The Prayer Book in Mandarin

(Two young Chinese people, James Liu and Morning Wang, have started Mandarin fellowship groups in Toronto Anglican churches. And they are enthusiastic users of the Book of Common Prayer! Diana Verseghy, the president of the PBSC Toronto Branch, interviewed them to find out more.)


Can you tell us a bit about your backgrounds and your journeys in the Christian faith? How did you become Anglicans?

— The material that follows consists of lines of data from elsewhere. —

-- ==== Sys2Proof/Syntax.lean ====
section
/-! DEFINITION. The commands: one constructor per row of the command table. -/

namespace Sys2Proof
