/-! ### The requester's responses (R322 to R324) -/

/-- A NAK for a PSN: what precedes it is acknowledged, then the request goes back or fails (R322, R323, Table 14.5). -/
def onNak (q : Nat) (p : RdmaPkt) (s : State) : State :=
  let (s1, _) := ackPackets q (psnDiff p.psn (s.qpAt q).unaPsn) s
  let x := s1.qpAt q
  let code := p.syndrome % 32
  if p.syndrome / 32 = 1 then
    let s2 := onRdma (fun r => { r with rnrNak := bump r.rnrNak }) s1
    if x.rnrRetry ≠ 7 && x.rnrRetry ≤ x.rnrTries then failSend q 0x09 s2
    else rewind q (onQp q (fun x => { x with rnrWait := true, rnrTries := x.rnrTries + 1 }) s2)
  else
    let s2 := onRdma (fun r => { r with nakRx := bump r.nakRx }) s1
    if code = 0 then retransmit q s2
    else if code = 1 then failSend q 0x05 s2
    else if code = 2 then failSend q 0x06 s2
    else failSend q 0x07 s2

/-- An ACK for a PSN: an outstanding READ before it has lost its responses, and is sent again (R322). -/
def onAck (q : Nat) (p : RdmaPkt) (s : State) : State :=
  let n := psnDiff p.psn (s.qpAt q).unaPsn + 1
  let (s1, used) := ackPackets q n s
  if used < n && (s1.qpAt q).state = 3 then retransmit q s1 else trySend q s1

/-- Places a READ response and moves on (R318, R322). -/
def placeResponse (q : Nat) (p : RdmaPkt) (w : Wr) (s : State) : State :=
  let x := s.qpAt q
  let addr := w.laddr.toNat + w.acked * x.mtu
  let left := w.len - w.acked * x.mtu
  let lastOne := w.acked + 1 = w.npkt
  let want := if lastOne then left else x.mtu
  let opOk := if lastOne then p.op == 0x0F || p.op == 0x10 else p.op == 0x0D || p.op == 0x0E
  if p.payload.length ≠ want || !opOk then failSend q 0x0B s
  else if want != 0 && !s.keyOk x w.lkey.toNat addr want (some accLocalWrite) then failSend q 0x02 s
  else
    let s1 := if want = 0 then s else hostWrite x.berth addr p.payload s
    let g := fun (x : Qp) => { x with sq := (match x.sq with
      | v :: vs => { v with acked := v.acked + 1 } :: vs
      | [] => []) }
    advance q (onQp q (fun x => (g x).grow 1) s1)

/-- A READ response: requests before it are acknowledged; out of sequence, the requester goes back (R322). -/
def onReadResponse (q : Nat) (p : RdmaPkt) (s : State) : State :=
  let ahead := psnDiff p.psn (s.qpAt q).unaPsn
  let (s1, used) := ackPackets q ahead s
  match (s1.qpAt q).sq with
  | w :: _ =>
    if used < ahead then retransmit q s1
    else if w.started && w.opcode == 3 then placeResponse q p w s1
    else failSend q 0x0B s1
  | [] => s1

/-- A response or CNP reaches the requester (R322 to R325). -/
def requesterTakes (q : Nat) (p : RdmaPkt) (s : State) : State :=
  let x := s.qpAt q
  if p.op = 0x81 then (if x.state = 3 then echo q s else s)
  else if x.state ≠ 3 || psnDiff x.sqPsn x.unaPsn ≤ psnDiff p.psn x.unaPsn then s
  else
    let s1 := if p.becn then echo q s else s
    if p.op = 0x11 then (if p.syndrome / 32 = 0 then onAck q p s1 else onNak q p s1) else onReadResponse q p s1

/-! ### The responder (R322 to R324) -/

/-- Sends a response of the responder; BECN follows a packet marked ECN-CE (R325). -/
def respondPkt (q : Nat) (p : RdmaPkt) (s : State) : State :=
  let x := s.qpAt q
  sendPkt q { p with qpn := x.rqpn.toNat, becn := x.ecnDue, msn := x.msn } (onQp q (fun x => { x with ecnDue := false }) s)

/-- Acknowledges everything before the expected PSN. -/
def sendAck (q : Nat) (s : State) : State :=
  let x := s.qpAt q
  respondPkt q { op := 0x11, psn := (x.rqPsn + psnMod - 1) % psnMod, syndrome := 0x1F } (onQp q (fun x => { x with ackDue := false }) s)

/-- Sends a NAK of a code for the expected PSN. -/
def sendNak (q code : Nat) (s : State) : State :=
  respondPkt q { op := 0x11, psn := (s.qpAt q).rqPsn, syndrome := 0x60 + code } (onRdma (fun r => { r with nakTx := bump r.nakTx }) s)

/-- A NAK for an access, length, opcode or operational fault puts the responder into the error state, with the status of its own side
(R328). -/
def refuse (q code status : Nat) (s : State) : State := qpError q status (sendNak q code s)

/-- A receive request fails on the responder's side: it completes with its status, and the peer draws a NAK (R328). -/
def failRecv (q code status : Nat) (s : State) : State :=
  match (s.qpAt q).rq with
  | w :: rest =>
    refuse q code status (completeRecv q w status 0 none false (onQp q (fun x => { x with rq := rest }) s))
  | [] => refuse q code status s

/-- The RQ is empty: an RNR NAK with MIN_RNR (R323), or a NAK Invalid Request from a queue pair without an RQ (Table 14.7). -/
def noReceive (q : Nat) (s : State) : State :=
  let x := s.qpAt q
  if x.rqDepth = 0 then refuse q 1 0x05 s
  else respondPkt q { op := 0x11, psn := x.rqPsn, syndrome := 0x20 + x.minRnr.toNat % 32 }
    (onRdma (fun r => { r with rnrNak := bump r.rnrNak }) s)

/-- A request packet has been taken: the expected PSN moves on, and it is acknowledged at once when it asks for it, else before long
(R322). -/
def taken (q n : Nat) (p : RdmaPkt) (s : State) : State :=
  let s1 := onQp q (fun x => { x with rqPsn := (x.rqPsn + n) % psnMod, nakSent := false, ackDue := true }) s
  if p.ackReq then sendAck q s1 else s1

/-- A message ends at the responder. -/
def endMessage (q : Nat) (s : State) : State := onQp q (fun x => { x with rxOpen := none, msn := (x.msn + 1) % psnMod }) s

/-- The length of a packet's payload fits its place in a message: First and Middle hold MTU bytes, Last at least one, Only at most MTU. -/
def partOk (mtu : Nat) (first final : Bool) (n : Nat) : Bool :=
  if !final then n == mtu else if first then n ≤ mtu else 0 < n && n ≤ mtu

/-- A SEND packet (R322, R323). -/
def takeSend (q : Nat) (p : RdmaPkt) (s : State) : State :=
  let x := s.qpAt q
  let first := p.op == 0x00 || p.op == 0x04
  let final := p.op == 0x02 || p.op == 0x04
  if first == x.rxOpen.isSome || (!first && x.rxOpen != some 0) || !partOk x.mtu first final p.payload.length then refuse q 1 0x05 s
  else match x.rq with
    | [] => noReceive q s
    | w :: rest =>
      let got := if first then 0 else x.rxGot
      let n := p.payload.length
      if w.len < got + n then failRecv q 1 0x01 s
      else if n != 0 && !s.keyOk x w.lkey.toNat (w.laddr.toNat + got) n (some accLocalWrite) then failRecv q 3 0x02 s
      else
        let s1 := if n = 0 then s else hostWrite x.berth (w.laddr.toNat + got) p.payload s
        let s2 := onQp q (fun x => { x with rxOpen := some 0, rxGot := got + n }) s1
        if final then taken q 1 p (completeRecv q w 0 (got + n) none p.solicited (endMessage q (onQp q (fun x => { x with rq := rest }) s2)))
        else taken q 1 p s2

/-- A WRITE packet (R318, R322, R323). -/
def takeWrite (q : Nat) (p : RdmaPkt) (s : State) : State :=
  let x := s.qpAt q
  let first := p.op == 0x06 || 0x0A ≤ p.op
  let final := 0x08 ≤ p.op
  let imm := p.op == 0x09 || p.op == 0x0B
  let addr := if first then p.va else x.rxAddr.toNat
  let left := if first then p.dlen else x.rxLeft
  let key := if first then p.rkey else x.rxKey.toNat
  let got := if first then 0 else x.rxGot
  let n := p.payload.length
  if first == x.rxOpen.isSome || (!first && x.rxOpen != some 1) || !partOk x.mtu first final n || left < n || (final && n != left)
      then refuse q 1 0x05 s
  else if left != 0 && !s.keyOk x key addr left (some accRemoteWrite) then refuse q 2 0x06 s
  else if imm && x.rq = [] then noReceive q s
  else
    let s1 := if n = 0 then s else hostWrite x.berth addr p.payload s
    let s2 := onQp q (fun x => { x with
      rxOpen := some 1, rxAddr := BitVec.ofNat 64 (addr + n), rxLeft := left - n, rxKey := BitVec.ofNat 32 key, rxGot := got + n }) s1
    match imm, x.rq with
    | true, w :: rest =>
      taken q 1 p (completeRecv q w 0 (got + n) (some p.imm) p.solicited (endMessage q (onQp q (fun x => { x with rq := rest }) s2)))
    | _, _ => taken q 1 p (if final then endMessage q s2 else s2)

/-- The responses of a READ, from packet k on (Table 14.1). -/
def readResponses (q mtu n : Nat) (data : List Byte) (psn : Nat) : Nat → Nat → State → State
  | 0, _, s => s
  | m + 1, k, s =>
    let op := if n = 1 then 0x10 else if k = 0 then 0x0D else if k + 1 = n then 0x0F else 0x0E
    let s1 := respondPkt q { op := op, psn := (psn + k) % psnMod, syndrome := 0x1F, payload := (data.drop (k * mtu)).take mtu } s
    readResponses q mtu n data psn m (k + 1) s1

/-- Serves a READ request; a duplicate is executed again and moves nothing (R322, R324). -/
def takeRead (q : Nat) (p : RdmaPkt) (dup : Bool) (data : List Byte) (s : State) : State :=
  let x := s.qpAt q
  let n := packetsOf p.dlen x.mtu
  if x.ird = 0 || 2147483648 < p.dlen || (x.rxOpen.isSome && !dup) then refuse q 1 0x05 s
  else if p.dlen != 0 && !s.keyOk x p.rkey p.va p.dlen (some accRemoteRead) then refuse q 2 0x06 s
  else
    let s1 := if p.dlen = 0 then s else hostRead x.berth p.va p.dlen s
    if data.length < p.dlen then refuse q 3 0x04 s1
    else
      let s2 := if dup then s1 else onQp q (fun x => { x with
        rqPsn := (x.rqPsn + n) % psnMod, nakSent := false, ackDue := false, msn := (x.msn + 1) % psnMod }) s1
      readResponses q x.mtu n (data.take p.dlen) p.psn n 0 s2

/-- A request packet with the expected PSN (R312, Table 14.1). -/
def takeRequest (q : Nat) (p : RdmaPkt) (data : List Byte) (s : State) : State :=
  if p.op = 0x0C then takeRead q p false data s
  else if p.op = 0x00 || p.op = 0x01 || p.op = 0x02 || p.op = 0x04 then takeSend q p s
  else if 0x06 ≤ p.op && p.op ≤ 0x0B then takeWrite q p s
  else refuse q 1 0x05 s

/-- A request packet reaches the responder: in order, ahead, or a duplicate (R322). -/
def responderTakes (q : Nat) (p : RdmaPkt) (data : List Byte) (s : State) : State :=
  let s1 := if p.ce then onQp q (fun x => { x with ecnDue := true }) s else s
  let x := s1.qpAt q
  let d := psnDiff p.psn x.rqPsn
  if d = 0 then takeRequest q p data s1
  else if d < psnMod / 2 then
    (if x.nakSent then s1 else onQp q (fun x => { x with nakSent := true }) (sendNak q 0 s1))
  else
    let s2 := onRdma (fun r => { r with dup := bump r.dup }) s1
    if p.op = 0x0C then takeRead q p true data s2 else sendAck q s2

/-- A packet reaches a queue pair: in RTR and RTS it is handled, else discarded (R328). -/
def qpTakes (q : Nat) (p : RdmaPkt) (data : List Byte) (s : State) : State :=
  let x := s.qpAt q
  let s1 := onRdma (fun r => { r with rxPkts := bump r.rxPkts }) s
  if x.state ≠ 2 && x.state ≠ 3 then s1
  else if p.isResponse || p.op = 0x81 then requesterTakes q p s1
  else responderTakes q p data s1

/-- Carries the packets of LOCAL queue pairs from engine to engine until none is left (R313). -/
def runLocal : Nat → State → State
  | 0, s => s
  | n + 1, s =>
    match s.rdma.loop with
    | [] => s
    | (q, p) :: rest =>
      runLocal n (qpTakes q p p.source (onRdma (fun r => { r with loop := rest }) s))

/-- Ends a command of the RDMA engines: LOCAL packets arrive, and CQs found full take their queue pairs with them (R313, R330). -/
def rdmaSettle (s : State) : State := settleCqs 4096 (runLocal 1000000 s)

end Sys2Proof.Machine
end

James: I am from the city of Tianjin, in the north of China. I have a B.Sc. degree with a major in information technology, and worked for a while at a telecommunications company in China. I became a Christian in 1998, when I was sixteen. There are no denominations in most areas of the Christian Church in China, but many churches have denominational backgrounds from before. I was drawn to a church that had beautiful music and a very good choir. I joined the choir, and in later years, in churches in different cities, I became a choir conductor and took on teaching roles. For a long time I wished to enter a Christian seminary. In China, to enter the seminary you have to write an examination. So I had to learn about church history, the Bible, and theology. And that really opened my eyes. Before, I didn’t know anything about denominations – Methodist, Anglican, and Baptist etc. And I found out that the Anglican Church is amazing! I love this church! We have the best theology. We have the benefits of being a reformed catholic church without the extremes of some churches. Also, when I learned more about music, I found out that most of the hymns that had I loved so much were Anglican hymns! After that, I was active in church leadership until 2012, when I came to Canada to study for an M.Div. degree, at Tyndale University for two years and then at Wycliffe College since 2014. I officially started the Mandarin Ministry at St. James’ Cathedral at the beginning of 2015. My wife and daughter have visited me here for the first time after such a long separation, and they’ve enjoyed every minute. As I am about to graduate this May, I hope that I can serve God with my family here.

Morning: I am from the city of Shanghai. I came to Canada to follow my husband Sam. He landed a year earlier than I did, in 1998, in Montreal, where he was studying at McGill University. When he graduated in 2001 he found a job in Toronto, so we moved here. One day I was watching a Chinese TV show called “Showers of Blessings”. It has testimonies of how people have come to Christian faith, and says that if you are touched by these stories, to call a phone number. So I did, and that started my Christian spiritual journey. I was baptized in 2002, and Sam was baptized in 2004. In 2011 I started studying with the Chinese ministry programme at Tyndale University, and that is where I met James. The Chinese teachers at Tyndale are mainly from the Chinese non-liturgical evangelical churches, which are very popular and influential in the Chinese community in the GTA. They often don’t have a very positive view of Anglicans or of any kind of liturgy! In the fall of 2012 my father-in-law became critically ill, so Sam and I had to go back to Shanghai for several weeks. When I came back, all my classmates already had placements for internships in various churches – all except me. I had nowhere to go. I told James about this problem, and he said he would see if he could arrange for me to come to the parish where he was doing his placement, St. Paul’s L’Amoreaux. My husband wasn’t enthusiastic about this idea – he is still a member of the local Chinese Evangelical Free Church, and shares their view of liturgy! But at last he agreed. James succeeded in getting me a placement at St. Paul’s L’Amoreaux, and that was the beginning of my journey in the Anglican Church.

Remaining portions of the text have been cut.